| WORKING DATA |
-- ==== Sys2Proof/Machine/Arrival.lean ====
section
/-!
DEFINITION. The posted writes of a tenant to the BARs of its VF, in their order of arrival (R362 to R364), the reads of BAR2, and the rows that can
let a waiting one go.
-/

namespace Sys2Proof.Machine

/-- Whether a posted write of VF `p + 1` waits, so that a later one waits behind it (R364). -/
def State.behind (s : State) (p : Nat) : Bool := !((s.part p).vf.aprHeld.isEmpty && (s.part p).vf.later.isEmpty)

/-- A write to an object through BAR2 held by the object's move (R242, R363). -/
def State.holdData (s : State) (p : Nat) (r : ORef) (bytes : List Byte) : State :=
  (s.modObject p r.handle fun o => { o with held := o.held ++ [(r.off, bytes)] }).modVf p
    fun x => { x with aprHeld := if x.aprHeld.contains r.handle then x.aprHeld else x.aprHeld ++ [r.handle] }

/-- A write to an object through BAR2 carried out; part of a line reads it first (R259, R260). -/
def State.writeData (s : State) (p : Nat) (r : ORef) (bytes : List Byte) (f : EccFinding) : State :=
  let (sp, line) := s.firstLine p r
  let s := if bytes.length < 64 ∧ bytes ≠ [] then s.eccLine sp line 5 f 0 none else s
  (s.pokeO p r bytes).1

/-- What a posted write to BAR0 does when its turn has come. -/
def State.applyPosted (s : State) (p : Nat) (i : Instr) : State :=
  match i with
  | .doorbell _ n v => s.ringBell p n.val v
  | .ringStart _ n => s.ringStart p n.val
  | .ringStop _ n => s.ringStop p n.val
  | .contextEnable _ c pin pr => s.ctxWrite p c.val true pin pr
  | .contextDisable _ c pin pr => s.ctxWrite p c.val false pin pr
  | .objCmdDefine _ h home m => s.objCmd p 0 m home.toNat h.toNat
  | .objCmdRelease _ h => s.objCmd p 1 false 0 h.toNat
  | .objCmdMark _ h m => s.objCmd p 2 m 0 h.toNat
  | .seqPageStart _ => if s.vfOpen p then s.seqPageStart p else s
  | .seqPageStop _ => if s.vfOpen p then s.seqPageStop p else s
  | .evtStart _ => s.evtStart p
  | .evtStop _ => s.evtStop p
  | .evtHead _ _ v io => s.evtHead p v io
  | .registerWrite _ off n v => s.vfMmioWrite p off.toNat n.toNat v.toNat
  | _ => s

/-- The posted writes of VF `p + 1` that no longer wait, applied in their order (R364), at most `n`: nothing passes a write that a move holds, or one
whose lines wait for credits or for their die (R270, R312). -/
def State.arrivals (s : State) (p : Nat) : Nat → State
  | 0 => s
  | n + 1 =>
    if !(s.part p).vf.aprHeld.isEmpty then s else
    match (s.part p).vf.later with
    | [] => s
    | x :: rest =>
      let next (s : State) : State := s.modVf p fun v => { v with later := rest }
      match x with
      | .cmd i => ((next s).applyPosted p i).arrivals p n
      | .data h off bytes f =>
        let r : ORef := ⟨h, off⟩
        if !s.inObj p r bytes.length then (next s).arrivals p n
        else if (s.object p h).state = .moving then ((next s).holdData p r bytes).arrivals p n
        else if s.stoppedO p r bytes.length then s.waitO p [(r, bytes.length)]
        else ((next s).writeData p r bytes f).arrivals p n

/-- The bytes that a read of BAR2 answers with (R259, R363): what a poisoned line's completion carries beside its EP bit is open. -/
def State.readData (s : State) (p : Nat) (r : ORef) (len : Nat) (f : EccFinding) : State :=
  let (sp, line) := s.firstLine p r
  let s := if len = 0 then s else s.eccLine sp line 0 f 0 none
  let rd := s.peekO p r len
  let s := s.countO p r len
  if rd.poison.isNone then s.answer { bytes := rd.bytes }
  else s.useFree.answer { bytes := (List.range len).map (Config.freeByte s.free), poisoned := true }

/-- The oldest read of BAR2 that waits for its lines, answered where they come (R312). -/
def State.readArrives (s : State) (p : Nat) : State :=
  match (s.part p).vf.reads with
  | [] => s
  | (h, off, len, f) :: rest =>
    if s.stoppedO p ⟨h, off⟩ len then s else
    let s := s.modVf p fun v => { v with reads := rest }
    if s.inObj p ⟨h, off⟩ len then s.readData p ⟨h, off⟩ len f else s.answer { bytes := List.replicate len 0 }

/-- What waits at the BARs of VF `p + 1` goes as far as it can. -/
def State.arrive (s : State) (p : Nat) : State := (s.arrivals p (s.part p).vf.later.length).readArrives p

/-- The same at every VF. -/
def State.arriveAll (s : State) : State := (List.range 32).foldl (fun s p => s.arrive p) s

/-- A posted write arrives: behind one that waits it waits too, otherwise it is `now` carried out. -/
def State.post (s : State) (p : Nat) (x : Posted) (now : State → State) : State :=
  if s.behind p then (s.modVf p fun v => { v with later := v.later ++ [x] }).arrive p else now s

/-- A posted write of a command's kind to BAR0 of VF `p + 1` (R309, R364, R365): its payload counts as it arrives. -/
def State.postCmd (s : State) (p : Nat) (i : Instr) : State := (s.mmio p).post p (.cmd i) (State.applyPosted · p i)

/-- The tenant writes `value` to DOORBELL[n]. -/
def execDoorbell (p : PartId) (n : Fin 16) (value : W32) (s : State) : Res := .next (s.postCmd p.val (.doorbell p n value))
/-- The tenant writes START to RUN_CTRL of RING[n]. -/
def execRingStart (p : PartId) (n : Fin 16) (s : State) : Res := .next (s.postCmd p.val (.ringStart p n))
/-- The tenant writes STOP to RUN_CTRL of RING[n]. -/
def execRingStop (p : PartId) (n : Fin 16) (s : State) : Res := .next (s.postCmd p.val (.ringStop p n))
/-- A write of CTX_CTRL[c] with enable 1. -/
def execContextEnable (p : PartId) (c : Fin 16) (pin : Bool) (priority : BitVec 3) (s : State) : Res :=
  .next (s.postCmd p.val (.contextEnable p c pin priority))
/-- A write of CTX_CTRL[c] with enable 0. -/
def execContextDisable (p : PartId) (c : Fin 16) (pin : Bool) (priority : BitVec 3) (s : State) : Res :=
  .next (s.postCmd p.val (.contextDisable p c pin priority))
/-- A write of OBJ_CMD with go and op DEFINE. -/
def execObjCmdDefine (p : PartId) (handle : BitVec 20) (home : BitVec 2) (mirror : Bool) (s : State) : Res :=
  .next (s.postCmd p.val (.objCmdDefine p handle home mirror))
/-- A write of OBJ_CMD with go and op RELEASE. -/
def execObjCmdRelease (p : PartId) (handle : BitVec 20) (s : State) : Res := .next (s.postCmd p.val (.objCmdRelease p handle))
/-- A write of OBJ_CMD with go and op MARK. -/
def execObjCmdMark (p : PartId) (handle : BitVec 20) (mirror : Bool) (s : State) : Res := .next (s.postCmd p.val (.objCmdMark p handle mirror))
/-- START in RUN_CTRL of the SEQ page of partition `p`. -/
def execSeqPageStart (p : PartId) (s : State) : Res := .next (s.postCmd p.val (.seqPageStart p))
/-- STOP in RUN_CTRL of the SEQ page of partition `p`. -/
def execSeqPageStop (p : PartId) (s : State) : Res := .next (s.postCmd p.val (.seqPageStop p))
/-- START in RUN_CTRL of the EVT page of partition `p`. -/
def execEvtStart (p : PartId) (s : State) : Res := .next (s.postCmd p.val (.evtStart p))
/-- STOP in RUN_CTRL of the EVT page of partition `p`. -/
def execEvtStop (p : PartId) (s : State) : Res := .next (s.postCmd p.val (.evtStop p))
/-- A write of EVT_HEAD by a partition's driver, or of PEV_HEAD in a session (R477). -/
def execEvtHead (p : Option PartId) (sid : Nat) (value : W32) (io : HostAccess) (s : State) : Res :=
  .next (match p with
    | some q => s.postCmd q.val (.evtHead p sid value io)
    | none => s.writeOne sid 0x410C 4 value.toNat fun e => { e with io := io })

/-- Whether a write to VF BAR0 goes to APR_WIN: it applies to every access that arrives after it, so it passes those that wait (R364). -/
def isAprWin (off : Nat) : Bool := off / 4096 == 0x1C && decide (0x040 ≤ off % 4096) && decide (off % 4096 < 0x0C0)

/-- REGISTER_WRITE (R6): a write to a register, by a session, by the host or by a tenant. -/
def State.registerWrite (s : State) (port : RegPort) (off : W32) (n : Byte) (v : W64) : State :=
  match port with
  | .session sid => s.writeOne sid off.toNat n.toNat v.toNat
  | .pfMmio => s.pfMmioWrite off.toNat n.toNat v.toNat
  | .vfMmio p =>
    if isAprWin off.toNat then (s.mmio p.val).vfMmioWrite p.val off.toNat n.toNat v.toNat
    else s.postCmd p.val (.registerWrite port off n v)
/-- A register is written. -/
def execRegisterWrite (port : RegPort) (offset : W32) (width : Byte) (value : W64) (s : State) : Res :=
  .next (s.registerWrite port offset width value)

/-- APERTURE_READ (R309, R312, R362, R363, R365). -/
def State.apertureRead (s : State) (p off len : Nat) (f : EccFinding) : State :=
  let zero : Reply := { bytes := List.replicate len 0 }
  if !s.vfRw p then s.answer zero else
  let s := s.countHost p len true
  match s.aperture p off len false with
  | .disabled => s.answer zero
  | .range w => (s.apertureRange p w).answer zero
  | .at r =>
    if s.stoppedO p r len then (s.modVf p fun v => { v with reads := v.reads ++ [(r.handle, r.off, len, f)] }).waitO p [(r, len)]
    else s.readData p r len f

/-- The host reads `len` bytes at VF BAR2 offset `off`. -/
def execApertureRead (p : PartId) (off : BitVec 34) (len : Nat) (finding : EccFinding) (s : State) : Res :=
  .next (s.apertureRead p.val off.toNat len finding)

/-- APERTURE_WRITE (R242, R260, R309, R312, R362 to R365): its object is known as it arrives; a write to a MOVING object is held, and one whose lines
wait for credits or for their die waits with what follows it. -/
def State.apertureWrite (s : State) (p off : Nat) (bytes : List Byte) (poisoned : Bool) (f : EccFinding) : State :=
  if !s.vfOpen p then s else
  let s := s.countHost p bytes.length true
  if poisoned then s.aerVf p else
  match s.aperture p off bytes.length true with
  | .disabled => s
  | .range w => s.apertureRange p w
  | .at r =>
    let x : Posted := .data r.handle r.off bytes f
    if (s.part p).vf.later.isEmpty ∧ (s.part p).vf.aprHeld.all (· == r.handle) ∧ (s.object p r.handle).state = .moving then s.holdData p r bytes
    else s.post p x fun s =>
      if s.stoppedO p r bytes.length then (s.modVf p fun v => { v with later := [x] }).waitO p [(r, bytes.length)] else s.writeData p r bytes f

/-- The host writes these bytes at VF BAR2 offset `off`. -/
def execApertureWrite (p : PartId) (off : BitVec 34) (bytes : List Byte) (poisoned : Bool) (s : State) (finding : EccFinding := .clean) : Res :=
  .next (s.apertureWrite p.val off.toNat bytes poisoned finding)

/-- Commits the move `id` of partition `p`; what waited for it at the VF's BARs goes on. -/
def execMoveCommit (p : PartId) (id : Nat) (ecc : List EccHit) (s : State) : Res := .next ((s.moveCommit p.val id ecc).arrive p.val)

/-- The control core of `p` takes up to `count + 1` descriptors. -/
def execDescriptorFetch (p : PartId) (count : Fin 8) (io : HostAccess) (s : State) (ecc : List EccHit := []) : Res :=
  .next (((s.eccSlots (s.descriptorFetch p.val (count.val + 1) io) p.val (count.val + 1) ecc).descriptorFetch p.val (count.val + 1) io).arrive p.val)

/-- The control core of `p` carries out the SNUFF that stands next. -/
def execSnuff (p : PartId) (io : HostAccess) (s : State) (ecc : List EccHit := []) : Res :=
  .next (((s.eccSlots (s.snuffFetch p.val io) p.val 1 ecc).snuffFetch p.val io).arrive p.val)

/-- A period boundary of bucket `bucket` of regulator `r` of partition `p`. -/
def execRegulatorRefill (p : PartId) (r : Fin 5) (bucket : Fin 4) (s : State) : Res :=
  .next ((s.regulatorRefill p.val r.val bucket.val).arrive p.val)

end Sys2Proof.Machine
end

| TASK BRIEF |
Restate word for word the lines above, beginning at the first one and ending at the line that carries "namespace Sys2Proof.Machine".

| WRITTEN REPLY |
-- ==== Sys2Proof/Machine/Arrival.lean ====
section
/-!
DEFINITION. The posted writes of a tenant to the BARs of its VF, in their order of arrival (R362 to R364), the reads of BAR2, and the rows that can
let a waiting one go.
-/

namespace Sys2Proof.Machine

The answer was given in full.